I fixed that fragmentation problem, ran the numbers again and it looks like some neat stuff can be extracted.

Remember that the structures are generated using PM6 with MOZYME enabled and that energy-refinement of the barrier is done at the FMO2/6-31G(d)/PCM level of theory. The CON structures have some part of the structure constrained (far away from the active site) and the UCO structures are allowed to fully relax. The problem still looks like this

To tease you with some data, here is a table from a short write-up I did. Column two and three represents the difference in energy (by the method in the first column) between the TS and the reactant. The last column is the energy difference between column two and three. The first row is thus the difference in sum of one-body energies, second row is difference in the sum of fragment interaction energies (FIEs) and the last row is the difference in total FMO2 energy.

	dE(1,5)_con	dE(1,5)_uco	ddE(uco-con)
FMO1-MP2/6-31G(d)/PCM	25.4	29.4	4.0
$\sum_{IJ} \Delta E^{MP2}_{IJ}$	-3.7	18.6	22.4
FMO2-MP2/6-31G(d)/PCM	25.9	55.0	29.1

The one-body case is a solved case because inspection reveals that the internal energies of the substrate contributes +3.5 kcal/mol, ASP119 contributes +5.3 kcal/mol and ASN35 contributes -4.3 kcal/mol which when summed up is roughly the 4 kcal/mol we need. The rest is just internal re-arrangement that eventually cancels out.

The problem with the barrier height, however, is that at the two-body level (second row), the CON structures provide almost 4 kcal/mol worth of stabilization whereas the UCO structures are destabilized by 18.6 kcal/mol. It would be natural to investigate what happens if we look at the FIEs between the substrate and the entire enzyme. This looks like the following

what is curious is that we see distinct peaks - the largest (positive) peak can be attributed to an interaction with ARG112, but if we sum all IEFs up they amount to +0.5 kcal/mol which is very far from the +18.6 we are trying to account for. The conclusion is (currently) that because the protein is allowed to fully relax, many small contributions amount to the 18.6.

credits to this sites table-generator because I lost all my HTML skills whilst fighting FORTRAN

Monday, April 8, 2013

Visualizing a lot of FMO PIEDA numbers. A Preliminary look.

I've assisted in calculating some energy refinements using FMO2-MP2/PCM/6-31G(d) on top of a colleagues proposed trajectory calculated using PM6//MOZYME for part of the reaction step of Bacillus circulans xylanase. Two versions of this path was produced. One with constraints on some part of the structure (CON) and one without constraints (UCO).
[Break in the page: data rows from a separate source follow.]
-- ==== Sys2Proof/Machine/Frames.lean ====
section
/-!
DEFINITION. Ethernet, VLAN, IPv4, IPv6, UDP and TCP headers as frames carry them (R42, R46, R56, R257; the layouts themselves stand
outside the spec, log entry 24), and the port address tables (R48).
-/
namespace Sys2Proof.Machine

/-! Reading. -/

/-- An Ethernet header: addresses, the tag control field of the one tag it may have, EtherType, and where the payload starts. -/
structure EthHdr where
  dst : Nat
  src : Nat
  tag : Option Nat
  etype : Nat
  body : Nat
  deriving DecidableEq, Repr

/-- The header of a frame. A second tag or a 0x88A8 tag shows as the EtherType. -/
def ethParse (b : List Byte) : EthHdr :=
  let t := beNat (slice b 12 2)
  if t = 0x8100 then ⟨beNat (slice b 0 6), beNat (slice b 6 6), some (beNat (slice b 14 2)), beNat (slice b 16 2), 18⟩
  else ⟨beNat (slice b 0 6), beNat (slice b 6 6), none, t, 14⟩

/-- Sum of big-endian 16-bit words. -/
def octSum : List Byte → Nat
  | a :: b :: r => a.toNat * 256 + b.toNat + octSum r
  | [a] => a.toNat * 256
  | [] => 0
/-- Ones' complement sum folded to 16 bits. -/
def fold16 (n : Nat) : Nat :=
  let a := n % 65536 + n / 65536
  let b := a % 65536 + a / 65536
  b % 65536 + b / 65536
/-- The Internet checksum field over a sum. -/
def csum16 (n : Nat) : Nat := 65535 - fold16 n
/-- The pseudo-header sum of UDP and TCP. -/
def pseudoSum (src dst : List Byte) (proto len : Nat) : Nat := octSum src + octSum dst + proto + len / 65536 + len % 65536

/-! Port address tables (R48): entries 0 to 255 are addresses, 256 to 271 the VLAN bitmap. -/

/-- The octets of an address laid out as Table 2.3. -/
def addrOctets (e : List Word) : List Byte := (List.range 4).flatMap (fun i => beBytes 4 (wd e i).toNat)
def addrEn (e : List Word) : Bool := bit (wd e 4) 31
def addrType (e : List Word) : Nat := bx (wd e 4) 30 29
/-- An IP address of an entry: 4 octets, or 16 for IPv6. -/
def addrIp (e : List Word) : List Byte :=
  if addrType e = 1 ∨ (addrType e = 2 ∧ bit (wd e 4) 28) then addrOctets e else (addrOctets e).take 4
/-- The enabled address entries of a port. -/
def Device.portAddrs (d : Device) (p : Nat) : List (List Word) :=
  (d.ents tPort p).filterMap (fun e => if e.1 < 256 && addrEn e.2 then some e.2 else none)
/-- A VID is set in a port's VLAN bitmap. -/
def Device.vlanOk (d : Device) (p vid : Nat) : Bool :=
  bit (wd (d.ent tPort (256 + vid / 256) p) (vid % 256 / 32)) (vid % 32)
/-- The port MAC (Tables 2.13, 2.14). -/
def Device.portMac (d : Device) (p : Nat) : Nat := d.f ETH_MAC_HI.MAC_HI p * 4294967296 + (d.rg ETH_MAC_LO p).toNat
/-- The first enabled unicast address of a family: the source of what the port sends (DESIGN CHOICE, log entry 25). -/
def Device.portIp (d : Device) (p : Nat) (v6 : Bool) : List Byte :=
  match (d.portAddrs p).find? (fun e => addrType e = b2n v6) with
  | some e => addrIp e
  | none => List.replicate (if v6 then 16 else 4) 0#8

/-- The multicast MAC of an IP group. -/
def groupMac (ip : List Byte) : Nat :=
  if ip.length = 4 then 0x01005E000000 + beNat ip % 0x800000 else 0x333300000000 + beNat (ip.drop 12)
/-- The solicited-node multicast MAC and address of an IPv6 address. -/
def solicitedMac (ip : List Byte) : Nat := 0x3333FF000000 + beNat (ip.drop 13)
def solicitedIp (ip : List Byte) : Nat := 0xFF0200000000000000000001FF000000 + beNat (ip.drop 13)

/-! Building. Frames are without FCS, padded to 60 octets. -/

def padEth (b : List Byte) : List Byte := b ++ List.replicate (60 - b.length) 0#8
def ethBuild (dst src : Nat) (tag : Option Nat) (etype : Nat) (body : List Byte) : List Byte :=
  padEth (beBytes 6 dst ++ beBytes 6 src ++ (match tag with | some t => beBytes 2 0x8100 ++ beBytes 2 t | none => []) ++
    beBytes 2 etype ++ body)
/-- An IP packet: IPv4 with identification and DF, or IPv6; TTL or hop limit 64. -/
def ipBuild (src dst : List Byte) (proto ident : Nat) (body : List Byte) : List Byte :=
  if dst.length = 4 then
    let h := [0x45#8, 0#8] ++ beBytes 2 (20 + body.length) ++ beBytes 2 ident ++ beBytes 2 0x4000 ++ [64#8, BitVec.ofNat 8 proto]
    h ++ beBytes 2 (csum16 (octSum h + octSum src + octSum dst)) ++ src ++ dst ++ body
  else [0x60#8, 0#8, 0#8, 0#8] ++ beBytes 2 body.length ++ [BitVec.ofNat 8 proto, 64#8] ++ src ++ dst ++ body
/-- A UDP datagram; a computed checksum of 0 is sent as 0xFFFF. -/
def udpBuild (src dst : List Byte) (sport dport : Nat) (body : List Byte) : List Byte :=
  let h := beBytes 2 sport ++ beBytes 2 dport ++ beBytes 2 (8 + body.length)
  let c := csum16 (pseudoSum src dst 17 (8 + body.length) + octSum (h ++ [0#8, 0#8] ++ body))
  h ++ beBytes 2 (if c = 0 then 65535 else c) ++ body
/-- A TCP segment with ACK and PSH and no options. -/
def tcpBuild (src dst : List Byte) (sport dport seq ack win : Nat) (body : List Byte) : List Byte :=
  let h := beBytes 2 sport ++ beBytes 2 dport ++ beBytes 4 seq ++ beBytes 4 ack ++ [0x50#8, 0x18#8] ++ beBytes 2 win
  let c := csum16 (pseudoSum src dst 6 (20 + body.length) + octSum (h ++ [0#8, 0#8, 0#8, 0#8] ++ body))
  h ++ beBytes 2 c ++ [0#8, 0#8] ++ body
def ipEtype (ip : List Byte) : Nat := if ip.length = 4 then 0x0800 else 0x86DD

end Sys2Proof.Machine
end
They are shown here

This FMO2 barrier is quite unrealistic, especially the unconstrained one so what is cause this large reaction barrier?
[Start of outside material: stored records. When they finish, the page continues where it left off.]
-- ==== Sys2Proof/Machine/Laps.lean ====
section
/-!
DEFINITION. What a lap holds (spec/03): ingress marks (R94), arrivals and staging (R101, R106), the latency estimator (R108), the wait
window (R107, R109, R112), substitution and commits (R23, R24), and the record of a decision (R442).
-/
namespace Sys2Proof.Machine

/-! Ingress marks (R94). Port 8 stands for the Rharix receive path. -/

def Device.mark (d : Device) (p : Nat) : Time :=
  let ts : List Time :=
    if p < 8 then
      ((match mget d.ing.ports p with | some x => x.fifo.map (·.arr) | none => []) ++
        (d.ing.tcpq.filter (fun x => x.1 = p)).map (·.2.arr))
    else
      d.ing.rxlq.map (·.2.arr) ++ d.rxl.links.flatMap (fun l => (l.2.c0.win ++ l.2.c1.win).map (·.2.2))
  ts.foldl min d.now
/-- The ingress mark of every port of the heat's port set has reached an instant. -/
def Device.marksPast (d : Device) (h : Nat) (t : Time) : Bool :=
  match d.run? h with
  | none => true
  | some r => r.ports.all (fun p => decide (t ≤ d.mark p))

/-! Records of laps. -/

/-- A record belongs to lap `n` (Tables 1.2, 1.3). -/
def recOfLap (recs : List (List Word)) (rate n : Nat) : Bool :=
  recWord recs 0 0 = w32 (n / rate) && decide (bx (recWord recs 0 1) 31 24 = n % rate)
/-- The lane's record for the lap has arrived, or is staged (R23, R52, R101). -/
def Device.laneArrived (d : Device) (h n lane : Nat) : Bool :=
  (match d.lapRecs h n lane with
   | some recs => recArrived (recQR recs) && recOfLap recs (d.rate h) n
   | none => false) || d.pfa.stage.any (fun s => decide (s.heat = h ∧ s.lap = n ∧ s.lane = lane))
/-- Place a lane's records for a lap. -/
def Device.putRecs (d : Device) (h n lane : Nat) (recs : List (List Word)) : Device := d.setPfa (gsPut d.pfa h (n % d.depth h) lane recs)
/-- A record as written or committed may become the held copy (R23). -/
def Device.holdRecs (d : Device) (lane n : Nat) (recs : List (List Word)) : Device := d.setPfa (holdCopy d.pfa lane n recs)

/-- The staging buffer's level. -/
def Device.stageShow (d : Device) : Device :=
  (d.setf PFA_STAGE.LEVEL d.pfa.stage.length).hwm PFA_STAGE.HWM d.pfa.stage.length
def Device.stageAdd (d : Device) (s : Staged) : Device := (d.setPfa { d.pfa with stage := d.pfa.stage ++ [s] }).stageShow
/-- Records of a lap leave the staging buffer. -/
def Device.stageDrop (d : Device) (f : Staged → Bool) : Device :=
  (d.setPfa { d.pfa with stage := d.pfa.stage.filter (fun s => !f s) }).stageShow
def stagedOf (h n : Nat) (early : Bool) (s : Staged) : Bool := decide (s.heat = h ∧ s.lap = n ∧ s.early = early)

/-! The estimator (R108). -/

def Device.latObserve (d : Device) (lane x : Nat) : Device :=
  let d1 := if d.pfa.obs.contains lane then d else d.setPfa { d.pfa with obs := d.pfa.obs ++ [lane] }
  let step := d.f PFA_ADAPT.STEP
  let q := mgetD d.pfa.q lane 0
  if step = 0 then d1
  else d1.setPfa { d1.pfa with q := mset d1.pfa.q lane (if x * 1024 > q then min (q + 999 * step) (2 ^ 34 - 1) else q - step) }
/-- A frame of a lane reaches the PFA: the first one for a lap that holds state is observed. -/
def Device.latFrame (d : Device) (h n lane : Nat) (recs : List (List Word)) : Device :=
  match d.lap? h n with
  | none => d
  | some l =>
    if l.seen.contains lane then d
    else
      let x := max 0 (min 16777215 (s32 (recWord recs 0 3) / 1000))
      (d.setLap { l with seen := l.seen ++ [lane] }).latObserve lane x.toNat

/-! The window (R107, R109, R112). -/

/-- The window in force for a heat, in microseconds. -/
def Device.window (d : Device) (h eh : Nat) : Nat :=
  let e := d.heatE h
  if heFixed e then heWfix e else min (heWmax e) (max (heWmin e) (eh + d.f PFA_ADAPT.MARGIN_US))
/-- E_h: over the lanes with a weight, or over all where none has one. -/
def Device.estimate (d : Device) (h : Nat) : Nat :=
  let ls := d.heatLanes h
  let ws := ls.filter (fun l => decide (leWeight (d.laneE l) ≠ 0))
  (((if ws.isEmpty then ls else ws).map (fun l => mgetD d.pfa.q l 0)).foldl max 0 + 1023) / 1024
/-- A lap's deadline, rounded up to the next microsecond tick. -/
def Device.deadlineUs (d : Device) (h n win : Nat) : Nat := ceilUs (d.lapT h n + win * Time.usU)
/-- The estimate, the clamps and late risk at a lap opening. -/
def Device.windowOpen (d : Device) (h : Nat) (r : HeatRun) : Device :=
  let e := d.heatE h
  let eh := d.estimate h
  let a := eh + d.f PFA_ADAPT.MARGIN_US
  let risk := heFixed e && decide (heWfix e < eh)
  let r1 := { r with eh := eh, win := d.window h eh, clampHi := decide (a > heWmax e), clampLo := decide (a < heWmin e), lateRisk := risk,
                     riskLaps := if risk then (r.riskLaps + 1) % 4294967296 else r.riskLaps,
                     maxShort := if risk then max r.maxShort (eh - heWfix e) else r.maxShort }
  let d1 := d.setRun h r1
  let d2 := if risk then d1.count PFA_LATE_RISK_LAPS else d1
  if risk && !r.lateRisk then d2.raise EV_PFA_LATE_RISK [h, heWfix e, eh]
  else if !risk && r.lateRisk then d2.raise EV_PFA_LATE_RISK_END [h, heWfix e, eh]
  else d2

/-! Substitution and commits. -/

/-- Every lane of the lap whose record has not arrived is substituted (R95); then LATE is set throughout (R98). -/
def Device.substLap (d : Device) (l : Lap) : Device :=
  let miss := l.lanes.filter (fun x => !l.here.contains x)
  let d1 := miss.foldl (fun x lane => (x.putRecs l.heat l.lap lane (x.substRecs l.lap lane l.late)).count PFA_SUBSTITUTED) d
  let d2 := d1.setLap { l with subst := miss }
  if !l.late then d2
  else l.here.foldl (fun x lane => match x.lapRecs l.heat l.lap lane with
    | some recs => x.putRecs l.heat l.lap lane (setQual recs qLATE true)
    | none => x) d2
/-- The staged records an AMEND covers are committed (R102, R24). -/
def Device.commitLap (d : Device) (l : Lap) (ta : Time) : Nat × Device :=
  let mine := d.pfa.stage.filter (fun s => stagedOf l.heat l.lap false s && decide (s.arr < ta))
  let d1 := mine.foldl (fun x s =>
    let recs := setQual (setQual s.recs qAMENDED true) qLATE (l.late || bit (recQR s.recs) qLATE)
    (x.putRecs l.heat l.lap s.lane recs).holdRecs s.lane l.lap recs) d
  let d2 := d1.stageDrop (fun s => stagedOf l.heat l.lap false s && decide (s.arr < ta))
  let lanes := mine.map (·.lane)
  (mine.length, d2.setLap { l with here := l.here ++ lanes.filter (fun x => !l.here.contains x),
                                   subst := l.subst.filter (fun x => !lanes.contains x) })
/-- Every lane of the lap has arrived and none is substituted (Table 3.2). -/
def lapComplete (l : Lap) : Bool := l.subst.isEmpty && l.lanes.all (fun x => l.here.contains x)

/-! Decisions in the journal (Table 16.3). The flags of Table 3.2 stand as in an output block's header, with CAUSE in the two low bits
(DESIGN CHOICE, log entry 35). -/

def kindCode (k : TokKind) : Nat := match k with | .release => 0 | .amend => 1 | _ => 2
def tokFlags (t : Tok) : Nat := b2n t.early * 128 + b2n t.complete * 64 + b2n t.final * 32 + b2n t.late * 16 + t.cause % 4
def Device.journalDecision (d : Device) (kind flags h n seq covered : Nat) (t : Time) : Device :=
  d.journalW 0x10 (kind * 1048576 + flags) t ([w32 h] ++ two n ++ [w32 seq, w32 covered])

end Sys2Proof.Machine
end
To investigate this, we are trying to run some PIEDA calculations to figure out which pairs are interacting strongly (and perhaps differently). PIEDA gives you an energy decomposition analysis of the individual pairs in an FMO calculation. So we get electrostatic contributions, exchange-repulsion, charge-transfer (and what is left), dispersion and solvation energy too.
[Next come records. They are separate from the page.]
/-! The fence (R94, R95). -/

/-- The place of a staged record, as memory integrity names it. -/
def stLoc (s : Staged) : Nat := (s.heat * 2 ^ 48 + s.lap) * 16384 + s.lane
/-- The staged records of a lap are read, and those that are lost are dropped (Table 17.1, 0x04). -/
def Device.stageRead (d : Device) (h n : Nat) : Device :=
  if d.mem.bad.isEmpty then d
  else
    let mine := d.pfa.stage.filter (fun s => decide (s.heat = h ∧ s.lap = n))
    let d1 := mine.foldl (fun x s => x.noteRead 4 (stLoc s)) d
    d1.stageDrop (fun s => mine.contains s && decide (d.badAt 4 (stLoc s) = 2))
/-- What the fence reads before it acts: the lap's staged records, and for a release the quality words of its lanes. A lane whose quality words are
lost has not arrived to the release test (Table 17.1, 0x00). -/
def Device.fenceRead (d : Device) (l : Lap) (k : TokKind) : Lap × Device :=
  if d.mem.bad.isEmpty then (l, d)
  else
    let d1 := d.stageRead l.heat l.lap
    if k = .release then
      let d2 := l.lanes.foldl (fun x ln => (x.gsLocs l.heat l.lap ln (x.qualWords ln)).foldl (fun y p => y.noteRead 0 p.1) x) d1
      ({ l with here := l.here.filter (fun x => !d.gsLost l.heat l.lap x (d.qualWords x)) }, d2)
    else (l, d1)
/-- The fence of a lap's token has cleared: substitution or commit, then delivery. -/
def Device.fenceDone (da : Device) (la : Lap) (t : Tok) (fi : Time) : Device :=
  let r := da.fenceRead la t.kind
  let l := r.1
  let d := r.2
  let amendEn := heAmend (d.heatE l.heat)
  let d1 := match t.kind with
    | .release =>
      let covered := (l.lanes.filter (fun x => l.here.contains x)).length
      let x := d.substLap l
      let l1 := (x.lap? l.heat l.lap).getD l
      let c := lapComplete l1
      let e := decide (t.cause = 1) && !c
      x.deliverRelease l1 { t with complete := c, early := e, relEarly := e, final := t.final || c || !amendEn } covered
    | _ =>
      let x := d.commitLap l fi
      let l1 := (x.2.lap? l.heat l.lap).getD l
      let c := lapComplete l1
      x.2.deliverAmend l1 { t with complete := c, final := t.final || c } fi x.1
  d1.lapNext l.heat l.lap
/-- A granted token is issued (R92, R102, R99). -/
def Device.issue (d : Device) (h n : Nat) (k : TokKind) : Device :=
  let need := d.tokNeed h k
  match d.lap? h n with
  | none => d
  | some l => match k with
    | .release =>
      let T := d.now
      let late := l.waited && decide (l.deadline < T)
      let fin := l.past || decide (l.finish ≤ T)
      let t : Tok := ⟨h, n, .release, 0, l.cause, false, false, fin, late, false⟩
      let l1 := { l with st := .fencing, offered := none, relT := some T, late := late, fencing := some (t, min T l.finish), need := need,
                         final := fin }
      let d1 := (d.granted need).setLap l1
      let d2 := match l.cause with
        | 0 => d1.count PFA_REL_ALL
        | 1 => d1.count PFA_REL_QUORUM
        | 2 => d1.count PFA_REL_DEADLINE
        | _ => d1.count PFA_REL_DISABLE
      let d3 := if late then d2.count PFA_LATE_LAPS else d2
      if l.cause = 0 then d3.fenceDone l1 t (min T l.finish) else d3
    | _ => d.issueLater l k need
/-- Offer a RELEASE token (R96). -/
def Device.offerRelease (d : Device) (h n : Nat) : Device :=
  let d0 := d.setOffered h n .release
  let need := d0.tokNeed h .release
  if !d0.pfa.pendq.isEmpty || !d0.pfa.heldq.isEmpty then d0.pendJoin h n .release
  else if d0.grantable need then d0.issue h n .release
  else (d0.relRefuse h n need).pendJoin h n .release
/-- The PFA issues head tokens while the port grants them; a token that comes to the head and is refused counts (R96, R213, R225). -/
def pendDrain (fuel : Nat) (fresh : Bool) (d : Device) : Device :=
  match fuel with
  | 0 => d
  | k + 1 =>
    let d0 := d.pendRefill
    match d0.pfa.pendq with
    | [] => d0
    | (h, n, t) :: r =>
      let need := d0.tokNeed h t
      if d0.grantable need then pendDrain k true ((d0.pendPop r).issue h n t)
      else if fresh then d0.relRefuse h n need
      else d0
/-- Waiting tokens are offered again (R213). -/
def Device.reoffer (d : Device) : Device := pendDrain (d.pfa.pendq.length + d.pfa.heldq.length + 2) false d
/-- RELEASE_PORT_GRANT: the port grants the head token an entry. -/
def releasePortGrant (d : Device) : Device :=
  if !d.racing then d
  else
    let d0 := d.pendRefill
    match d0.pfa.pendq with
    | [] => d0
    | (h, n, t) :: r =>
      if d0.grantable (d0.tokNeed h t) then
        let d1 := (d0.pendPop r).issue h n t
        match d1.pfa.pendq with
        | (h2, n2, t2) :: _ => if d1.grantable (d1.tokNeed h2 t2) then d1 else d1.relRefuse h2 n2 (d1.tokNeed h2 t2)
        | [] => d1
      else d0
/-- Decide a release (R90). -/
def Device.decideLap (d : Device) (h n cause : Nat) : Device :=
  match d.lap? h n with
  | some l => (d.setLap { l with st := .due, cause := cause }).offerRelease h n
  | none => d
The BCX-system we are looking at currently has 302 fragments (a total of 3172 atoms) which is actually the whole protein and its substrate. That means you get 45451 unique pairs and each pair is decomposed into five different terms giving you a wonderful 227255 numbers you have to visualize somehow. I haven't really figured out how to do this in a nice way, so instead I will plot the the total interaction energies between each unique pair of fragment for snapshot 2 and 3 for the blue curve (UCO) in the above graph.

I discovered the problem ... the fragmentation was not exactly the same along the entire UCO path which of course will make everything break down. Back to the drawing board then. What gave it away? Look here at the difference in pair-energies between frame 0 and frame 5 (click to see it in its full size - hell even that does not justify it)

So there it is. An unrealistic result can be your own fault no matter how hard you actually try to convince yourself that you used the same scripts for both runs.